NOTE: This event has been cancelled due to Hurricane Sandy.

By Kathryn Kopchik

LEWISBURG, Pa. — Members of the Bucknell University community will participate in the national China Town Hall event "Local Connections, National Reflections," featuring U.S. Ambassador to China Gary Locke, on Monday, Oct. 29, in the Terrace Room of the Elaine Langone Center at Bucknell.

CHINA Town Hall: Local Connections, National Reflections, is a national day of programming designed to provide Americans across the United States and beyond the opportunity to discuss China-related issues with leading experts. CHINA Town Hall is generously underwritten by the Starr Foundation.

"This is the first time that Bucknell University has worked with the National Committee on U.S.-China Relations to host this national event," said Zhiqun Zhu, MacArthur Chair in East Asian Politics and associate professor of political science and international relations at Bucknell.

"Given the importance of U.S.-China relations today and a fairly prominent role of China in this U.S. presidential election, we are extremely happy that Bucknell can be part of this national discussion."

The Bucknell event begins at 6:45 p.m. with the talk, "U.S. Strategic Rebalancing toward Asia and Its Impact on US-China Relations," by Bonnie Glaser, a senior fellow with the Center for Strategic and International Studies (CSIS) where she works on issues related to Chinese foreign and security policy.

Glaser has written extensively on Chinese threat perceptions and views of the strategic environment, China's foreign policy, U.S.-China military ties, cross-strait relations, Chinese assessments of the Korean peninsula, and Chinese perspectives on missile defense and multilateral security in Asia.

Her writings have been published in the Washington Quarterly, China Quarterly, Asian Survey, International Security, Problems of Communism, Contemporary Southeast Asia, American Foreign Policy Interests, Far Eastern Economic Review, Korean Journal of Defense Analysis, New York Times, and International Herald Tribune, as well as various edited volumes on Asian security. She is a regular contributor to the Pacific Forum quarterly web journal Comparative Connections.

Glaser is a board member of the U.S. Committee of the Council for Security Cooperation in the Asia Pacific and a member of the Council on Foreign Relations. She received her B.A. in political science from Boston University and her M.A. with concentrations in international economics and Chinese studies from the Johns Hopkins School of Advanced International Studies.

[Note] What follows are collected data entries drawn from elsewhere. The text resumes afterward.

-- ==== Sys2Proof/Tests/Slice0.lean ====
section
/-! SUPPORT. The model's own tests: expected values come from spec/95_test_vectors.md or by hand from the rules named.
The last part holds, for every statement that has hypotheses, a witness that meets them, named test_witness_<statement>. -/

namespace Sys2Proof.Tests

open Sys2Proof Sys2Proof.Machine

/-- M(n), the bytes 00 01 02 … of 95_test_vectors.md. -/
def seqBytes (n : Nat) : List Byte := (List.range n).map (BitVec.ofNat 8)

/-- The reference keys of 95_test_vectors.md. -/
def refK0 : Word := 0x0706050403020100
def refK1 : Word := 0x0f0e0d0c0b0a0908

/-- The lanes W of L2.3. -/
def lanesW : Lanes :=
  { v0 := 0x7469686173716475, v1 := 0x6b617f6d656e6665, v2 := 0x6b7f62616d677361, v3 := 0x7b6b696e727e6c7b }

/-- The lanes after the block 00..07, from L2.5. -/
def lanesBlock0 : Lanes :=
  { v0 := 0x4a017198de0a59e0, v1 := 0x0d52f6f62a4f59a4, v2 := 0x634cb3577b01fd3d, v3 := 0xa5224d6f55c7d9c8 }

/-- The reference keys loaded, no engine. -/
def keyed : State := { State.reset with k0 := refK0, k1 := refK1, keysValid := true }

/-- The reference keys loaded and INIT done, then `bs` absorbed. -/
def running (bs : List Byte) : State :=
  { keyed with eng := absorb { lanes := lanesW, tail := 0, ntail := 0, length := 0 } bs, engState := .active }

/-- In FAULT after a NOT_ACTIVE with keys loaded, the fault response taken. -/
def faulted : State := { keyed with engState := .fault, cause := 0x03 }

/-- `s` with these acts of the host to come. -/
def doing (acts : List HostAct) (s : State) : State := { s with host := acts }

/-- What a test looks at after an outcome. -/
def seen {α : Type} (f : State → α) : Host.Outcome State Fault Refusal → Option α
  | .next s => some (f s)
  | .fault _ => none
  | .refused _ => none

/-- The reason of a stop. -/
def stop? : Host.Outcome State Fault Refusal → Option Fault
  | .next _ => none
  | .fault r => some r
  | .refused _ => none

/-! ### WellFormed smoke: each check refuses an ill-formed term -/

theorem test_wf_refuses_legal_opcode_as_illegal : (Instr.illegal 0x01).wellFormed = false := by decide
theorem test_wf_refuses_opcode_07_as_illegal : (Instr.illegal 0x07).wellFormed = false := by decide
theorem test_wf_accepts_illegal_edges :
    (Instr.illegal 0x00).wellFormed = true ∧ (Instr.illegal 0x08).wellFormed = true := by decide

/-- A payload of 2^32 bytes has no encoding; one of 2^32 - 1 has (30_encoding.md R74). -/
theorem test_wf_payload_limit (b : Byte) :
    (Instr.update (List.replicate (2 ^ 32) b)).wellFormed = false ∧
    (Instr.digest (List.replicate (2 ^ 32) b)).wellFormed = false ∧
    (Instr.update (List.replicate (2 ^ 32 - 1) b)).wellFormed = true ∧
    (Instr.digest (List.replicate (2 ^ 32 - 1) b)).wellFormed = true := by
  simp only [Instr.wellFormed, payloadFits, Config.maxPayload, List.length_replicate]
  decide

/-! ### Decoding, from words written out byte by byte (30_encoding.md R72 to R76; L2.11) -/

theorem test_decode_loadkey :
    decode [0x01, 0x00, 0x01, 0x02, 0x03, 0x04, 0x05, 0x06, 0x07, 0x08, 0x09, 0x0a, 0x0b, 0x0c, 0x0d, 0x0e, 0x0f]
      = .frame (.loadkey 0x0706050403020100 0x0f0e0d0c0b0a0908) [] := by decide
theorem test_decode_init : decode [0x02] = .frame .init [] := by decide
theorem test_decode_update : decode [0x03, 0x03, 0x00, 0x00, 0x00, 0x01, 0x02, 0x03] = .frame (.update [1, 2, 3]) [] := by
  decide
theorem test_decode_update_empty : decode [0x03, 0x00, 0x00, 0x00, 0x00] = .frame (.update []) [] := by decide
theorem test_decode_updateU8 : decode [0x04, 0xff] = .frame (.updateU8 0xff) [] := by decide
theorem test_decode_finish : decode [0x05, 0x07] = .frame .finish [0x07] := by decide
theorem test_decode_digest : decode [0x06, 0x01, 0x00, 0x00, 0x00, 0x2a] = .frame (.digest [0x2a]) [] := by decide
theorem test_decode_digestU8 : decode [0x07, 0x00] = .frame (.digestU8 0x00) [] := by decide
theorem test_decode_illegal : decode [0x00] = .frame (.illegal 0x00) [] ∧ decode [0x08] = .frame (.illegal 0x08) [] ∧
    decode [0xff, 0x02] = .frame (.illegal 0xff) [0x02] := by decide
theorem test_decode_need_more : decode [] = .needMore ∧ decode [0x01, 0x00, 0x01, 0x02] = .needMore ∧
    decode [0x03, 0x05, 0x00] = .needMore ∧ decode [0x03, 0x05, 0x00, 0x00, 0x00, 0x01, 0x02] = .needMore ∧
    decode [0x04] = .needMore := by decide

/-- The length field's bytes are least significant first: 00 01 00 00 is 256. -/
theorem test_decode_length_order :
    decode ([0x03, 0x00, 0x01, 0x00, 0x00] ++ List.replicate 255 0) = .needMore ∧
    decode ([0x03, 0x00, 0x01, 0x00, 0x00] ++ List.replicate 256 0) = .frame (.update (List.replicate 256 0)) [] := by
  decide +kernel
theorem test_encode_length_order :
    (encode (.digest (List.replicate 258 0xaa))).take 6 = [0x06, 0x02, 0x01, 0x00, 0x00, 0xaa] := by decide +kernel

/-- Every row of the opcode table, by the number the table gives it, is its instruction. -/
theorem test_table_words :
    decodeTableWord 8 0x01 = some (.loadkey 0 0) ∧ decodeTableWord 8 0x02 = some .init ∧
    decodeTableWord 8 0x03 = some (.update []) ∧ decodeTableWord 8 0x04 = some (.updateU8 0) ∧
    decodeTableWord 8 0x05 = some .finish ∧ decodeTableWord 8 0x06 = some (.digest []) ∧
    decodeTableWord 8 0x07 = some (.digestU8 0) ∧ decodeTableWord 8 0x00 = some (.illegal 0) ∧
    decodeTableWord 8 0x0f = some (.illegal 0x0f) ∧ decodeTableWord 8 0x80 = some (.illegal 0x80) := by decide
theorem test_table_word_longer : decodeTableWord 16 0x2a04 = some (.updateU8 0x2a) ∧
    decodeTableWord 40 0x0000000103 = some (.update [0]) := by decide

/-- The step after `withFetchWord` runs exactly that frame: here UPDATE_U8 0x2a, first after reset. -/
theorem test_fetch_word_runs :
    seen (fun s => (s.cause, s.engState, s.tx, s.rx, s.host)) (step (State.reset.withFetchWord 16 0x2a04))
      = some (0x03, .fault, [0x03], [], []) := by decide

/-! ### The shared operations (L2.1 to L2.8) -/

theorem test_rotl64 : rotl64 0x0123456789abcdef 13 = 0x68acf13579bde024 ∧
    rotl64 0x0123456789abcdef 21 = 0xacf13579bde02468 ∧ rotl64 0x0000000000000001 63 = 0x8000000000000000 := by decide

theorem test_sipRound_unit : sipRound { v0 := 0, v1 := 0, v2 := 0, v3 := 1 } =
    { v0 := 0x0000000000010001, v1 := 0x0000000000000001, v2 := 0x0000000100000000, v3 := 0x0000002000210001 } := by
  decide +kernel
theorem test_sipRound_ones :
    sipRound { v0 := 0xffffffffffffffff, v1 := 0xffffffffffffffff, v2 := 0xffffffffffffffff, v3 := 0xffffffffffffffff }
      = { v0 := 0xffffffff00000000, v1 := 0xfffffffffffdffff, v2 := 0xffffffffffffffff, v3 := 0xffffffff00200000 } := by
  decide +kernel
theorem test_compress : compress lanesW refK0 = lanesBlock0 := by decide +kernel
theorem test_rounds4 : rounds lanesW 4 =
    { v0 := 0x3abf7346c94dcef0, v1 := 0xb93544252df3d2e3, v2 := 0x4757805fba560765, v3 := 0x558977760fce9e72 } := by
  decide +kernel
theorem test_keyInit_7_39 : (keyInit 7 39).lanes =
    { v0 := 0x736f6d6570736572, v1 := 0x646f72616e646f4a, v2 := 0x6c7967656e657266, v3 := 0x7465646279746554 } := by
  decide

/-- L2.6, straddling: 5 then 4. -/
theorem test_absorb_straddling :
    absorb (running (seqBytes 5)).eng [5, 6, 7, 8] = { lanes := lanesBlock0, tail := 0x08, ntail := 1, length := 9 } := by
  decide +kernel

/-- L2.6, the length wrap. -/
theorem test_absorb_length_wrap :
    absorb { lanes := lanesW, tail := 0x0006050403020100, ntail := 7, length := 0xffffffffffffffff } [0x11] =
      { lanes :=
          { v0 := 0x6e0fa79aaffaf5e0, v1 := 0x8b52f68b33cea4e4, v2 := 0x114dee17fd01fd40, v3 := 0x97509a99a42d3590 }
        tail := 0, ntail := 0, length := 0 } := by decide +kernel
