-- ==== Sys2Proof/Machine/Streams.lean ====
section
/-!
DEFINITION. Streams (spec/06 R117 to R120): SBIND, SFREE, SSKIP, SSTAT (spec/13 R255 to R258) and the fill of a ring entry.
-/

namespace Sys2Proof.Machine

/-- The parts of n bytes from an address that lie in one 64-byte piece each: offset and length. -/
def pieceRuns (a n : Nat) : List (Nat × Nat) :=
  (List.range (n / 64 + 2)).filterMap fun k =>
    let lo := if k = 0 then 0 else 64 * k - a % 64
    let hi := min n (64 * (k + 1) - a % 64)
    if lo < hi then some (lo, hi - lo) else none

/-- n bytes of GLOBAL or PEER space, read piece by piece as loads of the core (R120). -/
def State.readRun (s : State) (space : Nat) (a : Word) (n : Nat) : Chk (State × List Byte) :=
  (pieceRuns a.toNat n).foldlM (fun (acc : State × List Byte) (r : Nat × Nat) => do
    let b := a + BitVec.ofNat 64 r.1
    let (t, bs) ← if space = 0 then acc.1.readGlobal b r.2 true true else acc.1.readPeer b r.2 true
    pure (t, acc.2 ++ bs)) (s, [])

/-! ## Descriptor (R117) -/

/-- The content checks of R117: none raises RESERVED_FIELD. -/
def parseStream (tile : BitVec 5) (saved : Shape) (bs : List Byte) : Option Stream :=
  let w := fun (n : Nat) => BitVec.ofNat 64 (ofBytes ((bs.drop (8 * n)).take 8))
  let space := bits (w 1) 63 61
  let cnt := [bits (w 2) 15 0, bits (w 2) 31 16, bits (w 2) 47 32, bits (w 2) 63 48]
  let depth := bits (w 7) 59 56
  if bits (w 1) 60 32 = 0 ∧ bits (w 7) 63 60 = 0 ∧ bits (w 7) 55 42 = 0 ∧ bits (w 7) 27 21 = 0 ∧ (space = 0 ∨ space = 2)
      ∧ !cnt.contains 0 ∧ 2 ≤ depth ∧ depth ≤ 8 then
    some { tile := tile, saved := saved, base := w 0, space := BitVec.ofNat 3 space, pitch := bits (w 1) 31 0, cnt := cnt
           stride := [w 3, w 4, w 5, w 6], depth := depth, entsz := 0, rbase := bits (w 7) 20 0, edger := bits (w 7) 41 35
           edgec := bits (w 7) 34 28, next := 0, filled := 0, poison := none, raised := false }
  else none

/-- The displaced record at ring entry 0, under which D's record is judged (R255). -/
def Stream.first (t : Stream) : Shape := setBits t.saved 20 0 t.rbase

/-- ENTSZ (R118). -/
def entrySize (f : Fmt) (t : Stream) : Nat :=
  ceilDiv (extentHi f t.first false - t.rbase + 1) 256 * 256

def Stream.ringEnd (t : Stream) : Nat := t.rbase + t.depth * t.entsz

/-- The SHAPE checks of SBIND. -/
def Core.ringOk (c : Core) (f : Fmt) (t : Stream) : Bool :=
  t.rbase % 256 == 0 && shapeOk f t.first false && !recMv t.saved && (t.ringEnd - 1) / 0x20000 == t.rbase / 0x20000
    && c.streams.all fun u => decide (u.ringEnd ≤ t.rbase) || decide (t.ringEnd ≤ u.rbase)

/-- A tile register whose reuse buffers become invalid (spec/08 R158). -/
def Core.unreuse (c : Core) (n : BitVec 5) : Core :=
  { c with reuseA := c.reuseA.filter (· != n), reuseB := c.reuseB.filter (· != n) }

/-- SBIND (R255). -/
def execSbind (x : Args) (s : State) : Out :=
  issue freeForm x s fun x s => finish s do
    let n := regOf x.d
    let a := s.core.value x.a
    demand ((s.core.stream n).isNone && decide (s.core.streams.length < 8)) streamCause
    demandAt (a.toNat % 64 == 0) alignCause a
    demandAt (decide (a.toNat < 0x200000)) protCause a
    demandWait s.core.settled .interlock
    let (t, bs) ← s.readLocal a 64 true
    match parseStream n (s.core.tile n) bs with
    | none => stop reservedField
    | some d =>
      let f := fmtOf (fmtCode (s.core.bank (d.rbase / 0x20000)))
      let d := { d with entsz := entrySize f d }
      demand (s.core.ringOk f d) shapeCause
      pure (t.modC fun c => { c with streams := c.streams ++ [d] }.unreuse n)

/-- SFREE (R256): fills are whole steps, so none is in flight. -/
def execSfree (x : Args) (s : State) : Out :=
  issue freeForm x s fun x s =>
    let n := regOf x.d
    .done (if (s.core.stream n).isSome then
      s.modC fun c => { c with streams := c.streams.filter fun t => t.tile != n }.unreuse n else s)

/-- Tiles consumed without reading them (R257). -/
def Stream.skip (t : Stream) (m : Nat) : Stream :=
  let next := t.next + m
  if t.filled < next then { t with next := next, filled := next, poison := none, raised := false } else { t with next := next }

/-- SSKIP (R257). -/
def execSskip (x : Args) (s : State) : Out :=
  issue freeForm x s fun x s => finish s do
    let n := regOf x.d
    let m := (s.core.value x.a).toNat
    let left := match s.core.stream n with
      | some t => t.total - t.next
      | none => 0
    demand (decide (m ≤ left)) streamCause
    pure (s.modC fun c => { c with streams := c.streams.map fun t => if t.tile == n then t.skip m else t })

/-- The stream status word (R120). -/
def Stream.status (t : Stream) : Word :=
  BitVec.ofNat 64 ((if t.next = t.total then 2 ^ 63 else 0) + (if t.next = t.filled ∧ t.poison.isSome then 2 ^ 62 else 0)
    + (t.filled - t.next) * 2 ^ 58 + t.next % 2 ^ 48)

/-- SSTAT (R258). -/
def execSstat (x : Args) (s : State) : Out :=
  issue freeForm x s fun x s => finish s do
    demand (s.core.hintOk x) reservedField
    let w := match s.core.stream (regOf x.a) with
      | some t => t.status
      | none => 0#64
    pure (s.modC fun c => c.writeD x.d w)

/-! ## Fills (R118, R119) -/

/-- Origin of tile n. -/
def Stream.origin (t : Stream) (n : Nat) : Word :=
  (t.stride.zip (List.range 4)).foldl (fun a p => a + BitVec.ofNat 64 (t.index n p.2) * p.1) t.base

/-- Bytes of a source row of n elements: whole groups of T6 and bytes of M1 (R119). -/
def rowBytes (f : Fmt) (n : Nat) : Nat :=
  match f with
  | .t6 => 3 * ceilDiv n 4
  | .m1 => ceilDiv n 8
  | f => f.bytes * n

/-- Bytes placed as row i of a tile of n valid columns, by R30. -/
def Core.putRow (c : Core) (f : Fmt) (r : Shape) (alt : Bool) (i n : Nat) (bs : List Byte) : Core :=
  match f with
  | .t6 | .m1 => c.putLs (elemByte f (recBase r) (elemIndex r alt i 0)) bs
  | f => (List.range n).foldl (fun (c : Core) (j : Nat) =>
      c.putLs (elemByte f (recBase r) (elemIndex r alt i j)) ((bs.drop (f.bytes * j)).take f.bytes)) c

/-- The 64-byte pieces in which the elements of row i in some columns lie. -/
def rowPieces (f : Fmt) (r : Shape) (alt : Bool) (i : Nat) (cols : List Nat) : List Nat :=
  (cols.flatMap fun j =>
    let e := elemIndex r alt i j
    let lo := elemFirst f (recBase r) e / 64
    (List.range (elemLast f (recBase r) e / 64 + 1 - lo)).map (lo + ·)).eraseDups

/-- The own engines' access to those elements in the local store, and to the mirror copy of what is written, checked where
another core's access is recorded (spec/04 R86). -/
def State.raceCells (s : State) (f : Fmt) (r : Shape) (alt : Bool) (i : Nat) (cols : List Nat) (w : Bool) : Chk State :=
  if s.race.isEmpty then .ok s
  else (rowPieces f r alt i cols ++ (if w && recMv r then rowPieces f (mirrorRecord r) alt i cols else [])).foldlM
    (fun (s : State) (k : Nat) =>
      raced (s.raceStore s.core s.core (k * 64) w (s.holdsMutex s.core)) (BitVec.ofNat 64 (k * 64))) s

/-- The same for the first n elements of a row. -/
def State.raceRow (s : State) (f : Fmt) (r : Shape) (alt : Bool) (i n : Nat) (w : Bool) : Chk State :=
  s.raceCells f r alt i (List.range n) w

/-- One entry filled: its rows in turn; the cause that stops it. -/
def State.fillEntry (s : State) (t : Stream) (f : Fmt) : Chk State :=
  let r := t.entry t.filled
  let o := t.origin t.filled
  (List.range (recVrows r)).foldlM (fun (s : State) (i : Nat) => do
    let (u, bs) ← s.readRun t.space.toNat (o + BitVec.ofNat 64 (i * t.pitch)) (rowBytes f (recVcols r))
    let v ← u.raceRow f r false i (recVcols r) true
    pure (v.modC fun c => c.putRow f r false i (recVcols r) bs)) s

/-- A killed core fills no stream (spec/21 R371). -/
def Core.fills (c : Core) : Bool := c.run != .killed && c.run != .dark

/-- STREAM_FILL: the next tile of the walk into a free entry, or the entry poisoned (R119, R120). An entry's
source is read in one step (log entry 105). -/
def execStreamFill (tile : BitVec 5) (s : State) : Out :=
  match s.core.stream tile with
  | none => .next s
  | some t =>
    if s.core.timed.active || !t.fillable || !s.core.fills then .next s
    else
      let f := fmtOf (fmtCode (s.core.bank (t.rbase / 0x20000)))
      let set := fun (u : State) (v : Stream) => u.modC fun c =>
        { c with streams := c.streams.map fun y => if y.tile == tile then v else y }
      match s.fillEntry t f with
      | .ok u => .next (set u { t with filled := t.filled + 1 })
      | .error (.exc e) => .next (set s { t with poison := some (e.code, e.eva, e.other) })
      | .error _ => .next s

end Sys2Proof.Machine
end

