/-- The row of a view: its valid elements. -/
def State.rowPlaces (s : State) (v : View) (space : Nat) (a : Word) : List Spot := s.places v space a v.vcols 0

def placesBits (ps : List Spot) : Nat :=
  match ps.getLast? with
  | some p => p.bit + p.far.fmt.step
  | none => 0

/-- Bytes that a row occupies. -/
def placesLen (ps : List Spot) : Nat := ceilDiv (placesBits ps) 8

/-- The bytes of a row over what stood there: bits beyond its elements are kept. -/
def placesPack (ps : List Spot) (codes : List Nat) (old : List Byte) : List Byte :=
  let n := placesBits ps
  toBytes (placesLen ps) ((ps.zip codes).foldl (fun (acc : Nat) (p : Spot × Nat) => acc + p.2 * 2 ^ p.1.bit) 0
    + ofBytes old / 2 ^ n * 2 ^ n)

/-- A peer element whose address does not suit its bank's format stops the command. -/
def Spot.aligned (a : Word) (p : Spot) : Bool :=
  p.far.fmt.step % 8 != 0 || (8 * a.toNat + p.bit) % (8 * p.far.fmt.bytes) == 0

/-- A RAW local tile meets the constraints of the formats it is located under (R31). -/
def rawShapeOk (v : View) (ps : List Spot) : Bool :=
  v.code != 0 || ((ps.map fun p => p.near.fmt).eraseDups.all fun f => shapeOk f v.shape v.alt)

/-- A RAW local tile meets, in every row, the constraints of the formats it is located under (R31, R32). -/
def State.rawRowsOk (s : State) (v : View) (space : Nat) (a : Word) (pitch : Nat) : Bool :=
  v.code != 0 || space != 2
    || (List.range v.vrows).all fun i => rawShapeOk v (s.rowPlaces v space (a + BitVec.ofNat 64 (i * pitch)))

/-! ## Checks at issue (R263, R270) -/

/-- w of the ALIGN check; a sub-byte format has no width in bytes and takes 1 (log entry 74). -/
def alignWidth (f : Fmt) : Nat :=
  match f with
  | .t6 | .m1 => 1
  | f => f.bytes

/-- SHAPE rules of a timed command: dense, PITCH = cols × w, offset a multiple of 256. -/
def timedShapeOk (v : View) (pitch off : Nat) : Bool :=
  denseTile v && decide (8 * pitch = recCols v.shape * v.fmt.step) && off % 256 == 0

/-- RESERVED_FIELD of the XCOPY control word. -/
def copyCtlOk (w : Word) (toView timed : Bool) : Bool :=
  (ctlSpace w == 0 || ctlSpace w == 2) && (!ctlKen w || !toView || ctlSpace w == 2) && (timed || ctlRoute w == 0)
    && !(timed && (ctlKen w || ctlPen w))

def castCtlOk (w : Word) (timed : Bool) : Bool :=
  ctlSpace w == 2 && !(timed && ctlKen w)

/-- A full queue (R121). -/
def Core.transferRoom (c : Core) (q : Nat) : Chk Unit :=
  match c.xq[q]? with
  | some l => if l.length < 16 then .ok () else if c.timed.active then .error (.timing 2) else .error (.wait .interlock)
  | none => .ok ()

/-- The cycle at which a command issued now begins (R126). -/
def State.startCycle (s : State) (soff : BitVec 8) : Nat :=
  if s.core.timed.active then (s.core.timed.last + s.core.fbase).toNat + soff.toNat else 0

/-- A transfer command writes a byte of some extents of the core's own local store. -/
def TransferKind.hits (c : Core) (k : TransferKind) (xs : List Extent) : Bool :=
  match k with
  | .copyIn r alt _ _ _ => (c.viewOf r alt).extents.any fun y => xs.any y.meets
  | .copyOut r _ view ctl _ => xs.any fun x => c.ownFar r view ctl (recBank x.shape)
  | .cast r _ mask ctl _ => xs.any fun x => decide (castBase ctl ≤ c.fcn) && mask.getLsbD (c.fcn - castBase ctl)
      && rowsInBank (castOffset ctl) (castPitch ctl) (recVrows r) 512 (recBank x.shape)
  | _ => false

/-- A Rood command writes a byte of some extents. -/
def RoodKind.hits (c : Core) (k : RoodKind) (xs : List Extent) : Bool :=
  let d := fun (r : Shape) (w : Word) =>
    let v := c.viewOf r false
    let v := if w.getLsbD 33 then { v with code := bits w 37 34, fmt := fmtOf (bits w 37 34) } else v
    v.extents.any fun y => xs.any y.meets
  match k with
  | .table _ _ => false
  | .restrict r _ _ w => d r w
  | .prolong r _ _ w => d r w
  | .convert r _ _ w => d r w

/-- The commands and matrix operations under way that write a byte of what a command of a free phase reads: it begins its reads
behind them (spec/16 R301). -/
def Core.writersOf (c : Core) (xs : List Extent) : Need :=
  if c.timed.active then []
  else
    ((List.range 4).flatMap fun q => ((c.xq[q]?.getD []).filter fun t => t.kind.hits c xs).map fun t => (q, t.id))
      ++ ((List.range 4).flatMap fun q => ((c.gq[q]?.getD []).filter fun t => t.kind.hits c xs).map fun t => (4 + q, t.id))
      ++ ((c.mq.zip (List.range c.mq.length)).filter fun e => xs.any fun x => e.1.op.touches x.view).map fun e => (8, c.mqDone + e.2 + 1)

Webcast with U.S. Ambassador to China
Glaser's talk will be followed by a webcast talk by Gary Locke, U.S. Ambassador to China, at 8 p.m.

Locke is the first Chinese-American to serve as Ambassador to China and as Secretary of Commerce. He also served two terms as governor of Washington prior to his appointment to President Obama's cabinet.

Locke has extensive experience working with China. As Secretary of Commerce, he co-chaired two sessions of the U.S.-China Joint Commission on Commerce and Trade that resulted in important changes to Chinese trade policy.

As Governor of Washington, he strengthened economic ties between China and Washington, more than doubling the state's exports to China to more than $5 billion per year. As a partner in the Seattle office of the international law firm, Davis Wright Tremaine LLP, he co-chaired the firm's China practice.

Locke's grandfather emigrated from China to Washington, initially finding employment as a servant, working in exchange for English lessons. His father, also born in China, was a small business owner, operating a grocery store where Locke worked while receiving his education in Seattle public schools. Locke went on to earn a bachelor's degree in political science from Yale University and a law degree from Boston University.

Both events, which are free and open to the public, are co-sponsored with the MacArthur Chair in East Asian Politics program, the Departments of Political Science, International Relations and East Asian studies, and Communications and Events Management offices at Bucknell, as well as the National Committee on United States-China Relations.

"We are fortunate to have at Bucknell a scholar of Professor Zhu's standing who can assemble such a meaningful event and are pleased that Bucknell can serve as this public forum on such timely global issues," said Pete Mackey, vice president for communications and community relations at Bucknell.